#### What to produce:
Report only the number of lines in the following entries where the word "becomes" occurs.

#### Provided data:
::::::::

-- ==== Sys2Proof/Machine/Scenes.lean ====
section
/-! DEFINITION. Scenes and the key panel (chapter 9): STORE, CAPTURE, CLEAR, READ, RECALL SCENE, BIND KEY, READ KEYS, the recall of either
party (R156 to R158), the key actions (R163) and the scan tick at a key (R161, R162). -/

namespace Sys2Proof.Machine

/-! ### Storing, capturing, clearing, reading -/

/-- The 34 bytes of each of the entries that follow. -/
def recordsOf (args : List Byte) : Nat → List (List Byte)
  | 0 => []
  | n + 1 => args.take 34 :: recordsOf (args.drop 34) n

/-- The screen an entry names, if it is a covered one (R152 test 3). -/
def coveredScreen (covered : Byte) (r : List Byte) : Option ScreenId :=
  match ident 8 (arg r 0) with
  | none => none
  | some k => if covered.getLsbD k then some k else none

/-- The screens of all entries; none if one of them names no covered screen (R152 test 3). -/
def entryScreens (covered : Byte) : List (List Byte) → Option (List ScreenId)
  | [] => some []
  | r :: rest =>
    match coveredScreen covered r, entryScreens covered rest with
    | some k, some ks => some (k :: ks)
    | _, _ => none

/-- The fields of all entries, or the result of the first one that fails the tests of R14 (R152 test 4). -/
def entryFields : List ScreenId → List (List Byte) → Except ResultCode (List WindowFields)
  | k :: ks, r :: rs =>
    match recordFields k r with
    | .error code => .error code
    | .ok f =>
      match entryFields ks rs with
      | .error code => .error code
      | .ok fs => .ok (f :: fs)
  | _, _ => .ok []

/-- STORE SCENE (R152, R153): number, count, the screens of all entries, the fields of all entries, in that order (log 11). -/
def storeScene (args : List Byte) (s : State) : Answer :=
  match ident 16 (arg args 0) with
  | none => refuse .badArgument s
  | some n =>
    if Config.maxSceneEntries < num args 2 then refuse .badArgument s
    else
      let records := recordsOf (args.drop 3) (num args 2)
      match entryScreens (arg args 1) records with
      | none => refuse .badArgument s
      | some screens =>
        match entryFields screens records with
        | .error code => refuse code s
        | .ok fields => reply [] (s.setScene n ⟨arg args 1, fields⟩)

/-- The live copy of a window that CAPTURE SCENE gathers: LIVE, not pinned, not marked (R154). -/
def Window.captured : Window → Option WindowFields
  | .live c .none _ _ | .live c (.amended _) _ _ => if c.pinned then none else some c
  | .live _ .retire _ _ | .free | .staged _ | .retiring _ _ _ => none

/-- The gathered windows of screen k in ascending stacking key (R154). -/
def State.gatherScreen (s : State) (k : ScreenId) : List WindowFields :=
  (s.screenList k).filterMap fun h => s.windows[h].captured

/-- The gathered windows of a set of screens, by ascending screen number (R154). -/
def State.gather (s : State) (screens : Byte) : List WindowFields :=
  (List.finRange 8).flatMap fun (k : ScreenId) => if screens.getLsbD k then s.gatherScreen k else []

/-- CAPTURE SCENE (R154); the response is the number of entries written (11.5). -/
def captureScene (args : List Byte) (s : State) : Answer :=
  match ident 16 (arg args 0) with
  | none => refuse .badArgument s
  | some n =>
    let entries := s.gather (arg args 1)
    if Config.maxSceneEntries < entries.length then refuse .sceneFull s
    else reply [byte entries.length] (s.setScene n ⟨arg args 1, entries⟩)

/-- CLEAR SCENE (R155). -/
def clearScene (args : List Byte) (s : State) : Answer :=
  match ident 16 (arg args 0) with
  | none => refuse .badArgument s
  | some n => reply [] (s.setScene n ⟨0x00#8, []⟩)

/-- READ SCENE (R155, 11.5). -/
def readScene (args : List Byte) (s : State) : Answer :=
  match ident 16 (arg args 0) with
  | none => refuse .badArgument s
  | some n =>
    let r := s.scenes[n]
    reply ([r.covered, byte r.entries.length] ++ r.entries.flatMap WindowFields.bytes) s

/-! ### Recall -/

/-- Screen k is applicable to a recall by a caller (R156). -/
def State.applicable (s : State) (caller : Party) (k : ScreenId) : Bool :=
  decide (s.screens[k].mode ≠ .off ∧ s.stages[k] = .empty ∧ (caller = .panel → s.screens[k].keypadLock = false))

/-- The recall marks the window (R157): every LIVE one for LINK, every unpinned LIVE one for PANEL. -/
def Window.marks (w : Window) (caller : Party) : Bool :=
  match w with
  | .live c _ _ _ => decide (caller = .panel → c.pinned = false)
  | .free | .staged _ | .retiring _ _ _ => false

/-- The windows that a recall by a caller marks on screen k. -/
def State.marked (s : State) (caller : Party) (k : ScreenId) : List Handle :=
  (List.finRange 64).filter fun h => s.windows[h].belongsTo k && s.windows[h].marks caller

/-- An entry is placed on the lowest FREE handle (R157). R156 has counted the handles: there is one. -/
def State.placeEntry (s : State) (f : WindowFields) : State :=
  match s.lowestFree with
  | none => s
  | some h => s.setWindow h (.staged f)

/-- A recall carried out on one applicable screen (R157): marks, placements in list order, and a SEALED stage with the caller as
owner. -/
def State.recallScreen (s : State) (caller : Party) (entries : List WindowFields) (k : ScreenId) : State :=
  let t :=
    { s with
      windows := mapTable (fun _ w => if w.belongsTo k && w.marks caller then w.retire else w) s.windows }
  ((entries.filter fun f => f.screen = k).foldl State.placeEntry t).setStage k (.sealed caller 0)

/-- What a recall that is carried out reports (R158). -/
structure Recalled where
  complete : Bool
  screens : Byte
  placed : Nat
  marked : Nat
  after : State
  deriving DecidableEq, Repr

/-- A recall of scene n by a caller (R156 to R158): the refusal, or what it did. -/
def State.recall (s : State) (caller : Party) (n : SceneId) : Except ResultCode Recalled :=
  let r := s.scenes[n]
  let covered := (List.finRange 8).filter fun (k : ScreenId) => r.covered.getLsbD k
  let screens := covered.filter fun k => s.applicable caller k
  let placed := (r.entries.filter fun f => screens.contains f.screen).length
  if covered = [] then .error .sceneEmpty
  else if screens = [] then .error .refused
  else if s.freeCount < placed then .error .noHandles
  else
    .ok
      { complete := screens = covered
        screens := screens.foldl (fun b k => b ||| BitVec.twoPow 8 k) 0#8
        placed := placed
        marked := (screens.map fun k => (s.marked caller k).length).sum
        after := screens.foldl (fun t k => t.recallScreen caller r.entries k) s }

/-- RECALL SCENE (R156 to R158, 11.5). -/
def recallScene (args : List Byte) (s : State) : Answer :=
  match ident 16 (arg args 0) with
  | none => refuse .badArgument s
  | some n =>
    match s.recall .link n with
    | .error code => refuse code s
    | .ok r =>
      reply [KeyOutcome.code (if r.complete then .done else .partly), r.screens, byte r.placed, byte r.marked] r.after

/-! ### Keys -/

/-- The action a BIND KEY carries; none for a code or a number that names nothing (R165 tests 3 and 4). -/
def actionOf (code number : Byte) : Option Action :=
  if code = 0x00#8 then some .none
  else if code = 0x01#8 then (ident 16 number).map .recall
  else if code = 0x02#8 then (ident 16 number).map .step
  else if code = 0x03#8 then (ident 16 number).map .toggle
  else none

/-- BIND KEY (R165). -/
def bindKey (args : List Byte) (s : State) : Answer :=
  match ident 8 (arg args 0) with
  | none => refuse .badArgument s
  | some k =>
    match yesNo (arg args 1), keyModeOf (arg args 2) with
    | some enabled, some mode =>
      match actionOf (arg args 3) (arg args 4) with
      | none => refuse .badArgument s
      | some action =>
        reply [] (s.setKey k { s.keys[k] with enabled := enabled, mode := mode, action := action, outcome := .none })
    | _, _ => refuse .badArgument s

/-- Action code and scene or carousel number, 0 for NONE (11.5). -/
def Action.bytes : Action → List Byte
  | .none => [0x00#8, 0x00#8]
  | .recall n => [0x01#8, byte n]
  | .step c => [0x02#8, byte c]
  | .toggle c => [0x03#8, byte c]

/-- One key of READ KEYS (R166, 11.5). -/
def Key.response (k : Key) : List Byte :=
  [flagByte k.enabled, k.mode.code] ++ k.action.bytes ++ [k.outcome.code, flagByte k.pressed]

/-- READ KEYS (R166): keys 0 to 7 in turn. -/
def readKeys (s : State) : Answer := reply (s.keys.toList.flatMap Key.response) s

/-- Carousel c asks to be RUNNING, its pending request counted (R163). -/
def Carousel.asksRunning (c : Carousel) : Bool :=
  match c.request with
  | .start => true
  | .stop => false
  | .none => decide (c.state = .running)

/-- The outcome a key records of a carousel command (R163). -/
def outcomeOf (code : ResultCode) : KeyOutcome := if code = .ok then .done else .refusal code

/-- What a key action does as the panel, and its outcome (R163); none for the action NONE. -/
def State.performAction (s : State) (a : Action) : Option (KeyOutcome × State) :=
  match a with
  | .none => none
  | .recall n =>
    match s.recall .panel n with
    | .error code => some (.refusal code, s)
    | .ok r => some (if r.complete then .done else .partly, r.after)
  | .step c => some (outcomeOf (s.stepCarousel c).code, (s.stepCarousel c).after)
  | .toggle c =>
    let a := if s.carousels[c].asksRunning then s.stopCarousel c else s.startCarousel c
    some (outcomeOf a.code, a.after)

/-- The action of key k is performed: its outcome becomes the key's last outcome and the KEY cause is raised, but for the action NONE
(R163). -/
def State.keyAction (s : State) (k : KeyId) : State :=
  match s.performAction s.keys[k].action with
  | none => s
  | some (o, t) => (t.setKey k { t.keys[k] with outcome := o }).raise .key

/-- A press of key k (R161, R162). -/
def State.pressKey (s : State) (k : KeyId) : State :=
  let r := s.keys[k]
  let t := s.setKey k { r with pressed := true, disagreement := 0, repeatCount := 0, acted := r.enabled }
  if r.enabled then t.keyAction k else t

/-- A release of key k (R161, R162). -/
def State.releaseKey (s : State) (k : KeyId) : State :=
  s.setKey k { s.keys[k] with pressed := false, disagreement := 0, repeatCount := 0, acted := false }

/-- Samples that must differ from the debounced state to change it (R161). -/
def debounceSamples : Nat := 3

/-- The repeat count at which a repeat comes, and what it then becomes (R162). -/
def repeatAt : Nat := 50
def repeatFrom : Nat := 30

/-- The repeat count of a PRESSED key reaches 50 at this scan tick (R162). -/
def Key.reachesRepeat (r : Key) : Bool := decide (repeatAt ≤ r.repeatCount + 1)

/-- The repeat count of the PRESSED key k advances; one that reaches 50 becomes 30, and the action of an enabled REPEAT key that acted
is performed again (R162). -/
def State.repeatKey (s : State) (k : KeyId) : State :=
  let r := s.keys[k]
  if r.reachesRepeat then
    let t := s.setKey k { r with repeatCount := repeatFrom }
    if r.enabled ∧ r.mode = .repeating ∧ r.acted then t.keyAction k else t
  else s.setKey k { r with repeatCount := r.repeatCount + 1 }

/-- The sample of key k differs from its debounced state and completes the count of three (R161). -/
def Key.changesAt (r : Key) (low : Bool) : Bool := decide (r.pressed ≠ low ∧ debounceSamples ≤ r.disagreement + 1)

/-- The scan tick at key k with its sample, low while the button is held (R161, R162). -/
def State.keyTick (s : State) (k : KeyId) (low : Bool) : State :=
  let r := s.keys[k]
  if r.changesAt low then if low then s.pressKey k else s.releaseKey k
  else
    let t := s.setKey k { r with disagreement := if r.pressed = low then 0 else r.disagreement + 1 }
    if r.pressed then t.repeatKey k else t

end Sys2Proof.Machine
end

::::::::

#### Your solution:
3